The minister emphasized that Yerevan has not canceled any bilateral cooperation documents with Moscow. “We have not even officially withdrawn from the CSTO, but in reality, we do not participate in that organization, and we are not to blame for the fact that the CSTO is no longer present in Armenia. However, I must point out that when we talk about bilateral cooperation, it must be balanced and based on mutual respect,” Papikyan said. Responding to a question about whether there are prerequisites for this, the minister stated that prerequisites are not one-sided and cannot be determined through a television program but must be based on sound reasoning. The minister alluded to the broadcast of Kiselyov’s program “News of the Week” on January 12, which discussed the Zangezur corridor between Azerbaijan, its exclave—the Nakhchivan Autonomous Republic (separated from the main territory of Azerbaijan by Armenia)—and Turkey. The TV host called the establishment of this route “vital” for Baku and pointed out that Yerevan is ignoring Azerbaijan’s demand to open the Zangezur corridor. Yerevan has repeatedly stated that it has not taken on any obligations regarding the construction of the Zangezur corridor, and this remains indisputable.

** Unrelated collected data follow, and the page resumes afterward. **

/-- A second strand of the launch on core 2, and the vector queue of a strand that stores over the first bytes. -/
def other : Strand := Strand.blank { placedStrand with sidx := 1 } { site := 0, cluster := 0, core := 2 }
def withOther (s : State) : State := { s with others := [other] }
def busyStore (xs : List Word64) : State :=
  let s := world xs
  { s with cur := { s.cur with vq := [{ someVec with ranges := [{ base := 0, len := 512, write := true }] }] } }
/-- Local addresses: misaligned, past the end, and the last word; a peer that is absent and one that is not. -/
theorem witness_LocalStoreAccesses :
    let f : FormM := { zeroM with gt := 4, gb := 1, gx := 2, sz := .d }
    let s := withOther (world [0xFF8, 2])
    (Executes f.grd s ∧ Safe s ∧ f.sz ≠ .q ∧ (s.rdG 1).toNat % 8 = 0 ∧ (s.rdG 1).toNat + 8 ≤ s.storeLimit s.cur
      ∧ s.storeBusy 0xFF8 8 false = false ∧ s.storeBusy 0xFF8 8 true = false
      ∧ s.peerCore (s.rdG 2) = some { site := 0, cluster := 0, core := 2 } ∧ ({ site := 0, cluster := 0, core := 2 } : CoreLoc) ≠ s.cur.place)
    ∧ (world [0xFF8, 2]).peerCore ((world [0xFF8, 2]).rdG 2) = none ∧ (world [4]).cur.g.get 1 % 8 ≠ 0
    ∧ (world [0x1000]).storeLimit (world [0x1000]).cur < 0x1000 + 8
    ∧ (busyStore [0]).storeBusy 0 8 true = true := by
  refine ⟨⟨executes_of (by decide +kernel), safe_of (by decide +kernel), ?_⟩, ?_⟩ <;> decide +kernel

/-- A strand that holds v1, anchors v2, and has spent its budget. -/
def vectors (budget : Nat) (xs : List Word64) : State :=
  let s := world xs
  { s with cur := { s.cur with bud := budget, vres := (s.cur.vres.set 1 { held := true, anchored := false, binding := none }).set 2
                                                     { held := true, anchored := true, binding := none } } }
def fullVec (s : State) : State := { s with cur := { s.cur with vq := List.replicate 16 someVec } }
theorem witness_VectorEnqueues :
    let f : FormV := { zeroV with vd := 1 }
    let s := vectors 36 [0x20000]
    (Executes always s ∧ s.cur.vq.length < 16 ∧ (1 : BitVec 6).toNat < 48 ∧ ((s.cur.vr 1).held = true ∧ (s.cur.vr 1).binding = none
        ∧ (s.cur.vr 1).anchored = false ∧ s.cur.pinned 1 = false) ∧ (s.rdG 2 + (0 : BitVec 40).signExtend 64).toNat % 64 = 0
        ∧ 0 + 512 ≤ s.storeLimit s.cur ∧ s.indexPending { zeroM with gt := 1, gb := 1 } = false ∧ s.boundSource 1 = false ∧ s.src.hollow.contains 1 = false ∧ TagIsFree s)
    ∧ (∀ j ∈ (List.range 32).filter fun j => chunkActive { zeroM with gt := 1, gb := 1 } (s.cur.m' 0) j, ∃ t, Reaches s (chunkAddr 0x20000 (s.cur.v' 0) j) 16 .write t ∧ t.leaf.sync = false)
    ∧ (∀ v ∈ vecSources .vadd f, s.boundSource v = false) ∧ (∀ v ∈ vecDests .vadd f, (s.cur.vr v).held = true)
    ∧ (Executes always (fullVec s) ∧ 16 ≤ (fullVec s).cur.vq.length ∧ ∀ c ∈ (fullVec s).cur.vq, c.holdsAt s.src.pc = false)
    ∧ ¬(15 ≤ (s.cur.f' 0).producers.length)
    ∧ ((vecDests .vadd { f with vd := 3 }).head? = some 3 ∧ ((vectors 2 []).cur.vr 3).held = false ∧ (vectors 2 []).cur.bud ≤ (vectors 2 []).cur.heldCount)
    ∧ ((vecDests .vadd { f with vd := 2 }).head? = some 2 ∧ (s.cur.vr 2).anchored = true)
    ∧ (vecDests .vqnt { f with vb := 2 } = [1, 2] ∧ (s.cur.vr 1).held = true ∧ (s.cur.vr 1).anchored = false) := by
  refine ⟨⟨executes_of (by decide +kernel), ?_⟩, ?_, ?_, ?_, ⟨executes_of (by decide +kernel), ?_⟩, ?_, ?_, ?_⟩
  · exact ⟨by decide +kernel, by decide +kernel, by decide +kernel, by decide +kernel, by decide +kernel, by decide +kernel, by decide +kernel,
      by decide +kernel, by decide +kernel, by decide +kernel⟩
  · intro j hj
    have h : ∀ j ∈ (List.range 32).filter (fun j => chunkActive { zeroM with gt := 1, gb := 1 } ((vectors 36 [0x20000]).cur.m' 0) j),
        chunkAddr 0x20000 ((vectors 36 [0x20000]).cur.v' 0) j = 0x20000 := by decide +kernel
    rw [h j hj]
    exact ⟨dataAt 0x20000, reaches_of (by decide +kernel), rfl⟩
  all_goals decide +kernel
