-- ==== Sys2Proof/Machine/DecodeOp.lean ====
section
/-! DEFINITION. The meaning of `DECODE` (41_decode.md). -/

namespace Sys2Proof.Machine

/-- `DECODE raw`: the ten steps in their order (R120 to R131) and the response of R136. `len` is not read (R77). A word that
fails the sentinel check is answered without saying whether the engine ran; for every other word the engine runs over the
payload with `bit_length` 28, and its result decides step 3. -/
def execDecode (_len : BitVec 6) (raw : Word) (s : State) : Host.Outcome State Fault Refusal :=
  if sentinelOf raw = Config.sentinel then
    .next ((s.runEngine ((payload28 raw).setWidth 32) Config.payloadW).respondDecode (decodeAnnouncement raw))
  else .next s.respondBadFormat

end Sys2Proof.Machine
end

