/-! ## The encodings of the rows without the sentinel decode to them (R75) -/

theorem decodeAnn_of_0xxx (t : BitVec 3) (r : BitVec 28) : decodeAnn (0b0#1 ++ t ++ r) = .notAnn0xxx t r := by
  have hne : ∀ t : BitVec 3, 0b0#1 ++ t ≠ Config.sentinel := by decide
  have htop : (0b0#1 ++ t).extractLsb' 3 1 = 0b0#1 := BitVec.extractLsb'_append_eq_left
  have hrest : (0b0#1 ++ t).extractLsb' 0 3 = t := BitVec.extractLsb'_append_eq_right
  exact (decodeAnn_append (hne t) r).trans (by rw [notAnnRow, if_pos htop, hrest])

theorem decodeAnn_of_10xx (t : BitVec 2) (r : BitVec 28) : decodeAnn (0b10#2 ++ t ++ r) = .notAnn10xx t r := by
  have hne : ∀ t : BitVec 2, 0b10#2 ++ t ≠ Config.sentinel ∧ (0b10#2 ++ t).extractLsb' 3 1 ≠ 0b0#1 := by decide
  obtain ⟨hsent, hbit⟩ := hne t
  have htop : (0b10#2 ++ t).extractLsb' 2 2 = 0b10#2 := BitVec.extractLsb'_append_eq_left
  have hrest : (0b10#2 ++ t).extractLsb' 0 2 = t := BitVec.extractLsb'_append_eq_right
  exact (decodeAnn_append hsent r).trans (by rw [notAnnRow, if_neg hbit, if_pos htop, hrest])

theorem decodeAnn_of_110x (t : BitVec 1) (r : BitVec 28) : decodeAnn (0b110#3 ++ t ++ r) = .notAnn110x t r := by
  have hne : ∀ t : BitVec 1, 0b110#3 ++ t ≠ Config.sentinel ∧ (0b110#3 ++ t).extractLsb' 3 1 ≠ 0b0#1 ∧
      (0b110#3 ++ t).extractLsb' 2 2 ≠ 0b10#2 := by decide
  obtain ⟨hsent, hbit, hbits⟩ := hne t
  have htop : (0b110#3 ++ t).extractLsb' 1 3 = 0b110#3 := BitVec.extractLsb'_append_eq_left
  have hrest : (0b110#3 ++ t).extractLsb' 0 1 = t := BitVec.extractLsb'_append_eq_right
  exact (decodeAnn_append hsent r).trans (by rw [notAnnRow, if_neg hbit, if_neg hbits, if_pos htop, hrest])

theorem decodeAnn_of_1110 (r : BitVec 28) : decodeAnn (0b1110#4 ++ r) = .notAnn1110 r :=
  decodeAnn_append (by decide) r

/-! ## Words and instructions correspond (R70, R76) -/

theorem decodeCode_encode (i : Instr) : decodeCode (encode i) = i := by
  cases i with
  | checksum len message => exact decodeReq_word_of_checksum (r := ⟨0#1, len, message⟩) rfl
  | decode len raw => exact decodeReq_word_of_decode (r := ⟨1#1, len, raw⟩) rfl
  | annNone h m c => exact decodeAnn_annWord h 0#2 m c
  | annDec h m c => exact decodeAnn_annWord h 1#2 m c
  | annInc h m c => exact decodeAnn_annWord h 2#2 m c
  | annIllegal h m c => exact decodeAnn_annWord h 3#2 m c
  | notAnn0xxx t r => exact decodeAnn_of_0xxx t r
  | notAnn10xx t r => exact decodeAnn_of_10xx t r
  | notAnn110x t r => exact decodeAnn_of_110x t r
  | notAnn1110 r => exact decodeAnn_of_1110 r

/-- The numbered form of a word is read back as that word (log 13). -/
theorem codeWordOf_bits (c : CodeWord) : codeWordOf c.nbits c.bits = .ok c := by
  cases c with
  | req w => simpa [codeWordOf, CodeWord.nbits, CodeWord.bits] using w.isLt
  | ann w => simpa [codeWordOf, CodeWord.nbits, CodeWord.bits] using w.isLt

/-- Settles O1, row by row; the numbered form adds only that a word's number gives the word back. -/
theorem decodeOfEncodeIsTheInstruction : Obligations.DecodeOfEncodeIsTheInstruction := fun i =>
  ⟨decodeCode_encode i, by simp only [decodeTableWord, decodeNumbered, codeWordOf_bits, decodeCode_encode]⟩

theorem word_requestOf (w : ReqWord) : (requestOf w).word = w :=
  calc w.extractLsb' 38 1 ++ w.extractLsb' 32 6 ++ w.extractLsb' 0 32
      = w.extractLsb' 32 7 ++ w.extractLsb' 0 32 := by
        rw [BitVec.extractLsb'_append_extractLsb'_eq_extractLsb' (show 38 = 32 + 6 from rfl)]
    _ = w := (BitVec.extractLsb'_append_extractLsb'_eq_extractLsb' rfl).trans BitVec.extractLsb'_eq_self

theorem encode_decodeReq_word (r : Request) : encode (decodeReq r.word) = .req r.word := by
  obtain hop | hop := BitVec.eq_zero_or_eq_one r.op
  · rw [decodeReq_word_of_checksum hop, encode, Request.word, hop]
  · rw [decodeReq_word_of_decode hop, encode, Request.word, hop]

theorem encode_decodeAnn (w : Word) : encode (decodeAnn w) = .ann w := by
  by_cases hsent : sentinelOf w = Config.sentinel
  · rw [decodeAnn_of_sentinel hsent, encode_annRow, annWord_of_slices hsent]
  · rw [decodeAnn_of_not_sentinel hsent, encode_notAnnRow hsent, sentinelOf_append_payload]

/-- Settles O2: a request word is the word of its request, and an announcement word is encoded from its own slices. -/
theorem encodeOfDecodeIsTheWord : Obligations.EncodeOfDecodeIsTheWord :=
  ⟨fun w => word_requestOf w ▸ encode_decodeReq_word (requestOf w), encode_decodeAnn⟩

In the same broadcast, Kiselyov stated that Armenia would lose its “greenhouse conditions” by leaving the Eurasian Economic Union (EAEU), reminding viewers of Russian gas prices. Why and by whose will Armenian-Russian relations have moved out of diplomatic corridors and acquired the status of “dirty laundry,” and who is responsible for this, is difficult to determine.

YEREVAN-BAKU-TEHRAN-MOSCOW

It should be recalled that Yerevan insists that problems with the Collective Security Treaty Organization (CSTO) will persist as long as the organization refuses to recognize Armenia’s international borders.

Armenian Security Council Secretary Armen Grigoryan outlined the way to resolve the issues with the CSTO: “We expect the CSTO to recognize its zone of responsibility in our region: Armenia’s borders are 29.8 thousand square kilometers. These are the borders that exist with Azerbaijan, Turkey, Iran, and Georgia. As long as the CSTO does not recognize these borders, this issue remains open.” It is worth noting that on January 17, a trial began in Azerbaijan for a group of political leaders from the unrecognized Nagorno-Karabakh Republic, who were arrested in September 2023. On the morning of the same day, Iranian President Masoud Pezeshkian arrived in Moscow. As a result of his negotiations with Vladimir Putin, a Comprehensive Strategic Partnership Agreement was signed. The increasing rapprochement between Russia and Iran is of great interest. However, it is important to understand not only what the agreement contains but also what it does not include. The agreement involves mutual defense cooperation, commitments not to assist third parties in case of their aggressive actions against Moscow and Tehran, as well as various separatist movements. A crucial provision is Article 12, which focuses on “preventing external forces from interfering in the Caspian region, Central Asia, the South Caucasus, and the Middle East.” However, the signed document does not imply the formation of a military-political alliance. I am confident that both of these events will significantly influence the further development of the situation in the South Caucasus in the near future, and we will return to them.